Rekomendasi lain juga datang dari Dokter Spesialis Gizi Klinik dari Fakultas Kedokteran Universitas Indonesia dr. Widjaja Lukito, Ph.D, Sp.GK. Ia menjelaskan pentingnya pendekatan ekonutrisi, yaitu menilik bagaimana lingkungan, kesehatan, dan status gizi saling berhubungan. Beliau juga kembali menekankan pentingnya kolaborasi dalam penanganan anemia dan stunting.
Pada sesi sosialisasi pakar di fase kegiatan kedua yang diadakan 8 September 2021, membahas rekomendasi bahwa untuk penuntasan masalah anemia gizi, anemia non-gizi, dan stunting perlu melibatkan semua pihak. Rujukan berjenjang perlu dilakukan baik pada tingkat komunitas melalui posyandu, puskesmas maupun rumah sakit dengan inovasi berbasis potensi lokal hingga pemberian PKMK (Pangan Olahan untuk Keperluan Medis Khusus).
Prof. Dr. Ali Agus dari UGM juga menceritakan pengalamannya dalam melakukan kolaborasi antara Fakultas Peternakan dan FK-KMK UGM dan Dinas Kesehatan Kab Sleman dalam kegiatan “Penggunaan Telur Fungsional dalam Program Pecah Ranting (Pencegahan Rawan Stunting) di Kabupaten Sleman”. Dalam penelitian itu, ia membuat kegiatan terintegrasi antara pangan – kesehatan – kesejahteraan masyarakat. Telur dipilih karena kandungan gizinya yang lengkap, terjangkau, relatif diterima masyarakat dan bisa dikonsumsi harian.

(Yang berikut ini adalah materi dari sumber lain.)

/-- Settles O31: the three ranges of `hexval`, then `hexPairs` pair by pair. -/
theorem hexDecodeFailsExactlyOnANonDigit : Obligations.HexDecodeFailsExactlyOnANonDigit := by
  unfold Obligations.HexDecodeFailsExactlyOnANonDigit
  refine ⟨fun b => ⟨hexval_digit, hexval_lower, hexval_upper⟩, fun b => ⟨?_, ?_⟩, fun t ht => ⟨?_, fun d hd i hi => ?_⟩⟩
  · rintro ⟨v, hv⟩
    exact (hexval_eq_some hv).1
  · rintro (h | h | h)
    · exact ⟨_, hexval_digit h⟩
    · exact ⟨_, hexval_lower h⟩
    · exact ⟨_, hexval_upper h⟩
  · rw [hexDecode32_eq_none_iff ht, exists_mem_iff_getD, ht]
  · have hlen : i < d.toList.length := by rwa [Vector.length_toList]
    obtain ⟨h, l, hh, hl, hbyte⟩ := getElem_of_hexPairs (hexDecode32_eq_some_iff.1 hd) i hlen
    have hh16 := (hexval_eq_some hh).2
    have hl16 := (hexval_eq_some hl).2
    refine ⟨h, l, hh, hl, hh16, hl16, ?_⟩
    rw [← Vector.getElem_toList hlen, hbyte, BitVec.toNat_ofNat]
    omega

/-! ## The table (R153) -/

section
variable (P : Config.Primitives) {s : Bytes}

theorem normalize_verbatim (hs : s.length = 32) (e : KfEnd) : ∃ d, normalize P s e = .ok d ∧ d.toList = s := by
  obtain ⟨d, hd⟩ := exists_toBytes32 hs
  exact ⟨d, by simp [normalize, hs, hd], (toBytes32_eq_some_iff.1 hd).symm⟩

theorem normalize_hex {d : Bytes32} (hs : s.length = 64) (hd : hexDecode32 s = some d) (e : KfEnd) :
    normalize P s e = .ok d := by
  simp [normalize, hs, hd]

/-- Every other stream is hashed whole: the count of 65 stands for all longer ones. -/
theorem normalize_other (h32 : s.length ≠ 32) (h64 : ¬ (s.length = 64 ∧ ∃ d, hexDecode32 s = some d)) (e : KfEnd) :
    normalize P s e = normalizeHash P s e := by
  simp only [normalize]
  rw [if_neg (by omega)]
  split_ifs with hn
  · have hd : hexDecode32 s = none := Option.eq_none_iff_forall_ne_some.2 fun d hd => h64 ⟨by omega, d, hd⟩
    rw [hd]
  · rfl

end

/-- Settles O30, row by row. -/
theorem normalizeFollowsTheTable : Obligations.NormalizeFollowsTheTable := by
  unfold Obligations.NormalizeFollowsTheTable
  intro P s e
  refine ⟨fun hs => normalize_verbatim P hs e, fun d hs hd => normalize_hex P hs hd e, fun h32 h64 => ?_⟩
  rw [normalize_other P h32 h64]
  exact ⟨fun he => he ▸ rfl, fun c he => he ▸ rfl⟩

end Sys2Proof.Machine
end

section
/-! `KFREAD` (R150): its stream events (R157 to R159), its finish step (R160), and a whole stream (R162). -/

namespace Sys2Proof.Machine

/-! ## Stream events -/

section
variable {s : State}

theorem exec_push_open (hs : s.op = .kfread ∧ s.phase = .kfStream) (b : Byte) :
    exec (.push b) s = .next { s with bus := .ok, kfAll := s.kfAll ++ [b] } := if_pos hs

theorem exec_eos_open (hs : s.op = .kfread ∧ s.phase = .kfStream) :
    exec .eos s = .next { s with bus := .ok, kfEnd := .eos, phase := .kfFinish } := if_pos hs

theorem exec_srcerr_open (hs : s.op = .kfread ∧ s.phase = .kfStream) (c : Byte) :
    exec (.srcerr c) s = .next { s with bus := .ok, kfEnd := .err c, phase := .kfFinish } := if_pos hs

end

/-- Settles O23: the words by `decode_encode`, then the three events in an open stream and elsewhere. -/
theorem streamEventsAct : Obligations.StreamEventsAct := by
  unfold Obligations.StreamEventsAct
  refine ⟨fun b => ⟨rfl, decode_encode (.push b)⟩, ⟨rfl, decode_encode .eos⟩,
    fun c => ⟨rfl, decode_encode (.srcerr c)⟩, fun s => ⟨fun ho hp => ?_, fun hs => ?_⟩⟩
  · exact ⟨exec_push_open ⟨ho, hp⟩, exec_eos_open ⟨ho, hp⟩, exec_srcerr_open ⟨ho, hp⟩⟩
  · exact ⟨fun _ => exec_event_refused rfl hs, exec_event_refused rfl hs, fun _ => exec_event_refused rfl hs⟩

Di sisi lain, Dr. dr Vivien Novarina Kasim, MKes dari Universitas Negeri Gorontalo menceritakan penelitiannya di daerah terpencil di Kabupaten Boalemo, Gorontalo dan menemukan bahwa riwayat ASI eksklusif, pendapatan keluarga, dan sanitasi lingkungan berhubungan signifikan dengan kejadian stunting di wilayah tersebut. Faktor ekonomi dan kesadaran masyarakat mengenai kesehatan dan kebersihan yang rendah merupakan masalah utama program penurunan stunting. Oleh karena itu, perlu intervensi holistik dan kolaboratif untuk meningkatkan keberhasilan program.
Kegiatan tahap ketiga yang dilakukan pada 12-13 November 2021 merupakan pengerucutan komitmen seluruh peserta untuk bersama-sama bergabung dalam jejaring lembaga akademik dan membantu penuntasan masalah anemia gizi, anemia non-gizi, dan stunting di Indonesia dengan mengambil nama NATURE – Indonesia Nutrition University Network.
Pada tingkat nasional, perwakilan BKKBN sebagai kepala komando penurunan stunting di Indonesia menyatakan bahwa pelibatan perguruan tinggi untuk penurunan stunting telah mulai digencarkan. Perguruan tinggi dengan Tri Dharma memiliki posisi yang strategis sebagai mitra pendamping pemerintah maupun lembaga lain untuk mengatasi permasalahan gizi di Indonesia. Sehingga, kehadiran NATURE disambut sebagai suatu hal yang baik.
Harapannya, kehadiran NATURE mampu berperan untuk memperkuat kapasitas anggota baik sebagai akademisi, peneliti, dan pendamping bagi daerah untuk melaksanakan kegiatan pendidikan, penelitian, pengabdian kepada masyarakat, dan pendampingan dalam upaya menurunkan kejadian masalah gizi di Indonesia, secara khusus anemia dan stunting, selaras dengan tujuan pembangunan yang telah dicanangkan oleh pemerintah.